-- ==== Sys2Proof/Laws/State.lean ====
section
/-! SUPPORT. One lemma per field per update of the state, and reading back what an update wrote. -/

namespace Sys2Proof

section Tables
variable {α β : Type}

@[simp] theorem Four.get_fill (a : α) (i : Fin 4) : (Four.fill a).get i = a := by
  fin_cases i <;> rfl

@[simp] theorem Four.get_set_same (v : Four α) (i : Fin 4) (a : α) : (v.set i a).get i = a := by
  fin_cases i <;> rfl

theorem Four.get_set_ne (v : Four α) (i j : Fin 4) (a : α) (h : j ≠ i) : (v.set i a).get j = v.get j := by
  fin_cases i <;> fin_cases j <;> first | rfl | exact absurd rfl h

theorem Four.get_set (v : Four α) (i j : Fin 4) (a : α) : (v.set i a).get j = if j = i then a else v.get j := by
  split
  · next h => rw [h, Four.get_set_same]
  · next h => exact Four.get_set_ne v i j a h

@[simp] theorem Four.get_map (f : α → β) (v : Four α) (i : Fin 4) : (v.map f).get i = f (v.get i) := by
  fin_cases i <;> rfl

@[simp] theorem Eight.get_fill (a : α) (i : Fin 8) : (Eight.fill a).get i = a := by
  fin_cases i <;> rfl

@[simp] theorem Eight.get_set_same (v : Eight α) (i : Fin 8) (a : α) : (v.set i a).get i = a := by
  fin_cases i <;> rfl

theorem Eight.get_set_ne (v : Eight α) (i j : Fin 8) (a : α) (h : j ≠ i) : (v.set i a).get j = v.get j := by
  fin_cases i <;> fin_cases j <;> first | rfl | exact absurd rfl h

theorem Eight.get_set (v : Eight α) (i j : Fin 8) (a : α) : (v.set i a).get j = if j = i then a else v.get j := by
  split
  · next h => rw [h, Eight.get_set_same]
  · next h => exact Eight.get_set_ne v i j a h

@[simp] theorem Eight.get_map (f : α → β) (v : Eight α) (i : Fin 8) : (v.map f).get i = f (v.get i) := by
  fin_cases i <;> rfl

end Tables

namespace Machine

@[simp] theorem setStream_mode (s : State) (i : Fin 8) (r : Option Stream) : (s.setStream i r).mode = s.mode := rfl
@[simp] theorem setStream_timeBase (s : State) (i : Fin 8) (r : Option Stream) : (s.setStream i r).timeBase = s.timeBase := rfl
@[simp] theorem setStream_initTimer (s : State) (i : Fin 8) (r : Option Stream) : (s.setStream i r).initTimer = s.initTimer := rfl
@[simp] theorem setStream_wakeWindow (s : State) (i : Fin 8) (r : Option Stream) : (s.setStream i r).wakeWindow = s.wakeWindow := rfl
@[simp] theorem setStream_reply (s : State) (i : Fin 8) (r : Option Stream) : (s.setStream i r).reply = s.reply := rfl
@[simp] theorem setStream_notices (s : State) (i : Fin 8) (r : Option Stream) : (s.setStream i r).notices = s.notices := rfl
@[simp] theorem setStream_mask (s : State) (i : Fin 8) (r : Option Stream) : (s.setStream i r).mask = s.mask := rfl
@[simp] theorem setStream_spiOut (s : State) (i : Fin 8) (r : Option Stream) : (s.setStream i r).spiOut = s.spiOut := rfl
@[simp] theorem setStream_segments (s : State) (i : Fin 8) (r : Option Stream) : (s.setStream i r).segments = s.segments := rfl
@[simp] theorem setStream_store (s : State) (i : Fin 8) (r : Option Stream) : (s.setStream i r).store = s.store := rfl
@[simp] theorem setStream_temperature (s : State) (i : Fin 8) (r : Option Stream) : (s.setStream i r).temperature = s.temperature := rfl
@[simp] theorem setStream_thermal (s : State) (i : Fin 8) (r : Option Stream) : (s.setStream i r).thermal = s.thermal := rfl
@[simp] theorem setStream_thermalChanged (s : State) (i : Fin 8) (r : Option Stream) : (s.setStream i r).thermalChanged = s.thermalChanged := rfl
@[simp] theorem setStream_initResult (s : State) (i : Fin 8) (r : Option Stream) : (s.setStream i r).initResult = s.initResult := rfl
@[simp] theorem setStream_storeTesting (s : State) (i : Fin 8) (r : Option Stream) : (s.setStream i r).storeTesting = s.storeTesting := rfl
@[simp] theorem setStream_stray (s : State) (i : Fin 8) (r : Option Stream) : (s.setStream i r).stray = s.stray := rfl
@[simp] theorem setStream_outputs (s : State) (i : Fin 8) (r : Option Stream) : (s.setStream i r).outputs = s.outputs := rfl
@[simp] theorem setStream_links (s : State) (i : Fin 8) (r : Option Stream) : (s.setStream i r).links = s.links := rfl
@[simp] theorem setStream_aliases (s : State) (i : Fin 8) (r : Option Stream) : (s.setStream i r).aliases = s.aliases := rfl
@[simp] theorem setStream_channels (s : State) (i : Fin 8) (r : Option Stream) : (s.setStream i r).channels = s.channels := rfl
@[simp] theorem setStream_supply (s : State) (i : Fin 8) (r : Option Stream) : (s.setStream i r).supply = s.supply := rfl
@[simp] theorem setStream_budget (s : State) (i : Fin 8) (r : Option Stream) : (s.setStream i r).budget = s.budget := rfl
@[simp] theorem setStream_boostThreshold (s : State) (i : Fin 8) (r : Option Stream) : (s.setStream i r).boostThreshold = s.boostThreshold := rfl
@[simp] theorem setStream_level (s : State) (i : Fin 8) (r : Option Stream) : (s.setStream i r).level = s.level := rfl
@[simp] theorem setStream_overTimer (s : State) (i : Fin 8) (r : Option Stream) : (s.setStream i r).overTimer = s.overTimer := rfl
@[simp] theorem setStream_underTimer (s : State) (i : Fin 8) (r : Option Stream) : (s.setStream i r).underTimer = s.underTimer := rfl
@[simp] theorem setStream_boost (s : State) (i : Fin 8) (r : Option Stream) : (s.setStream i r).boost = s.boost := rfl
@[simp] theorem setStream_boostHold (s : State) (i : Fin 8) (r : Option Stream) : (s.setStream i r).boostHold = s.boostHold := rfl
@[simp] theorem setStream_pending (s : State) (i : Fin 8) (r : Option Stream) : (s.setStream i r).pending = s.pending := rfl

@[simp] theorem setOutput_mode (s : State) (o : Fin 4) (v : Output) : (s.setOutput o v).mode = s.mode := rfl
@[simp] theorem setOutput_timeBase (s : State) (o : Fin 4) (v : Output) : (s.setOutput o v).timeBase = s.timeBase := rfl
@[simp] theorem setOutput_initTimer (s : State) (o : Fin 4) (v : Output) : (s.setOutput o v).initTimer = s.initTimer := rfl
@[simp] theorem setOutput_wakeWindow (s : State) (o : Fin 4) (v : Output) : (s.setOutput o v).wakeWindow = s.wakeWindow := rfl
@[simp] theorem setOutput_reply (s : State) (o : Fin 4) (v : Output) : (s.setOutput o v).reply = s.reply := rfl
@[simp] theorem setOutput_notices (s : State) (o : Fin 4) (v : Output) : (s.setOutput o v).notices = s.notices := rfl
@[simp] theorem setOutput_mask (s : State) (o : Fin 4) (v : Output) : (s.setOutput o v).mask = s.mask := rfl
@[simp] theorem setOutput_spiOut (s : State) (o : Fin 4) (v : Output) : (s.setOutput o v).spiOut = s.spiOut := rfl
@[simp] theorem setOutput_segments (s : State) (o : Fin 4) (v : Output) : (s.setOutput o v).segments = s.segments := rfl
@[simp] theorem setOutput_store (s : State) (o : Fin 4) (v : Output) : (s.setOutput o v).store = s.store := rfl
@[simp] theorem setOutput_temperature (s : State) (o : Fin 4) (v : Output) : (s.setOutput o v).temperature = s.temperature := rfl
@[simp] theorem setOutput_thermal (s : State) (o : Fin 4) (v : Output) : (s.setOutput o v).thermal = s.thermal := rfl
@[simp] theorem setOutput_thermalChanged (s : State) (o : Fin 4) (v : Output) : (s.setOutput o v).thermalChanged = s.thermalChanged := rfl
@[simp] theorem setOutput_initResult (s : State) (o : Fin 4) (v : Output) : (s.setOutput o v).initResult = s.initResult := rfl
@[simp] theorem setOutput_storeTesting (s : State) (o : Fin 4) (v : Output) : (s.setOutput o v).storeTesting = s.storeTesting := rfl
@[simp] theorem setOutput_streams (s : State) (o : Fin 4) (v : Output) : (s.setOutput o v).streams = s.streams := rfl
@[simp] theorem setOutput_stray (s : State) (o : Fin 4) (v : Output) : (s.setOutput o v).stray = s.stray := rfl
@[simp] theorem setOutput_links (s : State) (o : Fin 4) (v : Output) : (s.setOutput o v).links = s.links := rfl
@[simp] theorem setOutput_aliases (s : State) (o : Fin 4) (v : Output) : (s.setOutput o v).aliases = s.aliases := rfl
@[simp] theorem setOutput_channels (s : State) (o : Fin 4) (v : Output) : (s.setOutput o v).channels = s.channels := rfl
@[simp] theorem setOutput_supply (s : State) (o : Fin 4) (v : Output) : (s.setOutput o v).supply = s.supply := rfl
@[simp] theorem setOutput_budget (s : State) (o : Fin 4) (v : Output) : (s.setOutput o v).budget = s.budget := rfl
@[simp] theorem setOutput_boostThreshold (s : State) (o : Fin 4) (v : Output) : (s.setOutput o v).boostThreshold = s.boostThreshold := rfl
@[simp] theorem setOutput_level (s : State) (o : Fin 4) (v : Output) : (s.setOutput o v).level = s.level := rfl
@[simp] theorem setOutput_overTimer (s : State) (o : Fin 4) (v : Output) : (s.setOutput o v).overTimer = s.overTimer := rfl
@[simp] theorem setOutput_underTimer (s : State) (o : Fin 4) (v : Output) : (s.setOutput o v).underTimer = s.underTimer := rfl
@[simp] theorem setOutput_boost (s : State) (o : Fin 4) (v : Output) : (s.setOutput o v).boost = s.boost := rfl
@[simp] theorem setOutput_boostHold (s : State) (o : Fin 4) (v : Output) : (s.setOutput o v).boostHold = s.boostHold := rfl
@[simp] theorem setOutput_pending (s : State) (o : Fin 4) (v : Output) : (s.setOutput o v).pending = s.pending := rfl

....

What is needed
Which lines of the listing above hold the word "next"? Copy each of them.

Solution for this problem
  · next h => rw [h, Four.get_set_same]
  · next h => exact Four.get_set_ne v i j a h
  · next h => rw [h, Eight.get_set_same]
  · next h => exact Eight.get_set_ne v i j a h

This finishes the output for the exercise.